Back in 1967, King Hussein of Jordan was not very popular with his hard-line Arab neighbor states. President Nasser of Egypt called him an ‘imperialist lackey’ for his tepid support of Arab nationalism.
Nasser, you will recall, had kicked the UN peacekeeping force out of the Sinai Peninsula, closed the Straits of Tiran to Israeli shipping, and announced: “Our basic objective will be the destruction of Israel. The Arab people want to fight.”
Israel, nobody’s fool, had listened to Nasser’s comments. Their as-yet-unspoken reaction was, “Oh, yeah?” They would give voice to that reaction in spectacularly effective fashion in the Six-Day War, less than a week away.
King Hussein chose this propitious moment to make buddies with Nasser.
King Hussein was met at Almaza military airport by the president on an unannounced visit to the Egyptian capital, Cairo.
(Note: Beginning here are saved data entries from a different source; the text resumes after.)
-- ==== Sys2Proof/Proofs/Relocating.lean ====
section
/-! PROOFS. RELOCATE (R135 to R138): what becomes of the slots, the tags and the records. -/

namespace Sys2Proof.Machine

/-! ### Slots by their form (R45) -/

theorem Slot.release_free {sl : Slot} (h : sl.wf = true) (hs : sl.state = .free) : sl.release = sl := by
  unfold Slot.wf at h
  rw [hs] at h
  simp only [Bool.and_eq_true, decide_eq_true_iff, Bool.not_eq_true'] at h
  obtain ⟨⟨⟨⟨⟨howner, htag⟩, hpad⟩, hchunks⟩, hpins⟩, htimer⟩ := h
  unfold Slot.release
  rw [if_pos hpins]
  cases sl
  cases hs
  cases howner
  cases htag
  cases hpad
  cases hchunks
  cases hpins
  cases htimer
  rfl

theorem Slot.not_owned_free {sl : Slot} (h : sl.wf = true) (hs : sl.state = .free) (x b : Nat) : sl.ownedBy x b = false := by
  unfold Slot.wf at h
  rw [hs] at h
  simp only [Bool.and_eq_true, decide_eq_true_iff] at h
  unfold Slot.ownedBy
  rw [h.1.1.1.1.1]

theorem Slot.not_owned_detached {sl : Slot} (h : sl.wf = true) (hs : sl.state = .detached) (x b : Nat) : sl.ownedBy x b = false := by
  unfold Slot.wf at h
  rw [hs] at h
  simp only [Bool.and_eq_true, decide_eq_true_iff] at h
  unfold Slot.ownedBy
  rw [h.1.1.1.1.1]

/-- A slot that a block owns is RESERVED, FILLING, or held. -/
theorem Slot.owned_cases {sl : Slot} (h : sl.wf = true) {x b : Nat} (ho : sl.ownedBy x b = true) :
    sl.state = .reserved ∨ sl.state = .filling ∨ sl.state = .staged ∨ sl.state = .roughed := by
  cases hs : sl.state with
  | free => exact absurd (ho.symm.trans (Slot.not_owned_free h hs x b)) (by decide)
  | detached => exact absurd (ho.symm.trans (Slot.not_owned_detached h hs x b)) (by decide)
  | reserved => exact .inl rfl
  | filling => exact .inr (.inl rfl)
  | staged => exact .inr (.inr (.inl rfl))
  | roughed => exact .inr (.inr (.inr rfl))

theorem Slot.state_release (sl : Slot) : sl.release.state = if sl.pins = 0 then .free else .detached := by
  unfold Slot.release
  split <;> rfl

/-! ### The source's slots -/

/-- What a RELOCATE of block `a` of lane `x` to block `b` may rest on. -/
structure State.Relocatable (s : State) (x a b : Nat) : Prop where
  formed : s.SlotsFormed
  distinct : a ≠ b
  unfilled : ∀ i, (s.slot i).ownedBy x a = true → (s.slot i).state ≠ .filling

theorem State.mem_heldSlots (s : State) (x a i : Nat) :
    i ∈ s.heldSlots x a ↔ (s.slot i).ownedBy x a = true ∧ ((s.slot i).state = .staged ∨ (s.slot i).state = .roughed) := by
  unfold State.heldSlots
  rw [List.mem_filter, State.mem_ownedSlots, Bool.or_eq_true, decide_eq_true_iff, decide_eq_true_iff]

theorem State.heldSlots_nodup (s : State) (x a : Nat) : (s.heldSlots x a).Nodup := (s.ownedSlots_nodup x a).filter _

/-- The held slots relabelled. -/
def State.relabelled (s : State) (x a b : Nat) : State :=
  s.modSlots (s.heldSlots x a) (Slot.relocate x b (s.record x a).firstHeld)

/-- The held slots relabelled and the source's other slots released. -/
def State.vacated (s : State) (x a b : Nat) : State := (s.relabelled x a b).releaseSlots ((s.relabelled x a b).ownedSlots x a)

theorem State.relabelled_slot (s : State) (x a b i : Nat) :
    (s.relabelled x a b).slot i
      = if i ∈ s.heldSlots x a then (s.slot i).relocate x b (s.record x a).firstHeld else s.slot i := by
  unfold State.relabelled
  split
  · rename_i hi
    exact s.slot_modSlots_mem _ (s.heldSlots_nodup x a) hi (s.owned_lt ((s.mem_heldSlots x a i).mp hi).1)
  · rename_i hi
    exact s.slot_modSlots_ne _ _ hi

theorem Slot.ownedBy_relocate (sl : Slot) (x b first y a : Nat) :
    (sl.relocate x b first).ownedBy y a = (decide (x = y) && decide (b = a)) := rfl

theorem State.Relocatable.mem_owned_relabelled {s : State} {x a b : Nat} (h : s.Relocatable x a b) (i : Nat) :
    i ∈ (s.relabelled x a b).ownedSlots x a ↔ (s.slot i).ownedBy x a = true ∧ (s.slot i).state = .reserved := by
  rw [State.mem_ownedSlots, State.relabelled_slot]
  split
  · rename_i hi
    obtain ⟨-, hheld⟩ := (s.mem_heldSlots x a i).mp hi
    rw [Slot.ownedBy_relocate, decide_eq_false (Ne.symm h.distinct), Bool.and_false]
    refine ⟨fun hf => absurd hf (by decide), fun hres => ?_⟩
    rw [hres.2] at hheld
    exact hheld.elim (fun hst => nomatch hst) (fun hst => nomatch hst)
  · rename_i hi
    refine ⟨fun ho => ⟨ho, ?_⟩, And.left⟩
    obtain hst | hst | hst := Slot.owned_cases (h.formed i) ho
    · exact hst
    · exact absurd hst (h.unfilled i ho)
    · exact absurd ((s.mem_heldSlots x a i).mpr ⟨ho, hst⟩) hi

theorem State.Relocatable.vacated_frame {s : State} {x a b : Nat} (h : s.Relocatable x a b) :
    (s.vacated x a b).link = s.link ∧ (s.vacated x a b).lanes = s.lanes ∧ s.rqu.sameButTags (s.vacated x a b).rqu
      ∧ (∀ u, (s.vacated x a b).tag u = s.tag u) ∧ (s.vacated x a b).pool.armed = s.pool.armed ∧ s.sameInputs (s.vacated x a b) := by
  obtain ⟨mlink, mrqu, mlanes, marmed, m1, m2, m3⟩ := s.modSlots_frame (s.heldSlots x a) (Slot.relocate x b (s.record x a).firstHeld)
  obtain ⟨llink, llanes, lrqu, larmed, l1, l2, l3⟩ := (s.relabelled x a b).leaveSlots_frame ((s.relabelled x a b).ownedSlots x a)
    fun _ => Slot.release
  refine ⟨llink.trans mlink, llanes.trans mlanes, mrqu ▸ lrqu, fun u => ?_, larmed.trans marmed, l1.trans m1, l2.trans m2, l3.trans m3⟩
  unfold State.vacated
  rw [State.releaseSlots_eq, State.leaveSlots_tag_none _ _ (State.ownedSlots_nodup _ x a)]
  · exact State.tag_of_rqu (congrArg Rqu.tags mrqu) u
  · intro i hi ht
    obtain ⟨ho, hres⟩ := (h.mem_owned_relabelled i).mp hi
    have hnot : i ∉ s.heldSlots x a := fun hheld => by
      obtain ⟨-, hst⟩ := (s.mem_heldSlots x a i).mp hheld
      rw [hres] at hst
      exact hst.elim (fun hst => nomatch hst) (fun hst => nomatch hst)
    rw [State.relabelled_slot, if_neg hnot] at ht
    exact nomatch ht.symm.trans (Slot.reserved_fields (h.formed i) hres).1

theorem State.Relocatable.vacated_held {s : State} {x a b i : Nat} (h : s.Relocatable x a b) (hi : i ∈ s.heldSlots x a) :
    (s.vacated x a b).slot i = (s.slot i).relocate x b (s.record x a).firstHeld := by
  unfold State.vacated
  rw [State.releaseSlots_eq, State.slot_leaveSlots_ne, State.relabelled_slot, if_pos hi]
  intro hown
  obtain ⟨-, hst⟩ := (s.mem_heldSlots x a i).mp hi
  rw [((h.mem_owned_relabelled i).mp hown).2] at hst
  exact hst.elim (fun hst => nomatch hst) (fun hst => nomatch hst)

theorem State.Relocatable.vacated_other {s : State} {x a b i : Nat} (h : s.Relocatable x a b) (hi : i ∉ s.heldSlots x a) :
    (s.vacated x a b).slot i
      = if (s.slot i).ownedBy x a = true ∧ (s.slot i).state = .reserved then (s.slot i).release else s.slot i := by
  have hsame : (s.relabelled x a b).slot i = s.slot i := by rw [State.relabelled_slot, if_neg hi]
  unfold State.vacated
  rw [State.releaseSlots_eq]
  split
  · rename_i hres
    rw [State.slot_leaveSlots_mem _ _ (State.ownedSlots_nodup _ x a) ((h.mem_owned_relabelled i).mpr hres) (s.owned_lt hres.1), hsame]
  · rename_i hres
    rw [State.slot_leaveSlots_ne _ _ _ fun hown => hres ((h.mem_owned_relabelled i).mp hown), hsame]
Five hours later, Cairo Radio announced the two leaders had signed the deal stating that “the two countries consider any attack on either of them is an attack on both and will take measures including the use of armed forces to repulse such an attack”.
Again, Israel’s reaction was an emphatic, “Oh, yeah?”
As a result of his decision, Israel reoriented its plans and included the West Bank in them. Within two weeks of King Hussein’s uncanny display of political acumen, Jordan had lost the West Bank and Jerusalem; Egypt had lost the Sinai Peninsula and control over the Suez Canal; Syria had lost the Golan Heights; the air forces and armies of all three nations lay in blazing wreckage and scattered bodies; and half a million refugees had flooded into Jordan from the West Bank, and into Egypt from the Gaza Strip, creating what was to become the Palestinian problem.
They do say that timing is everything. I daresay King Hussein had plenty of time to ponder that, and rue its truth, in subsequent years.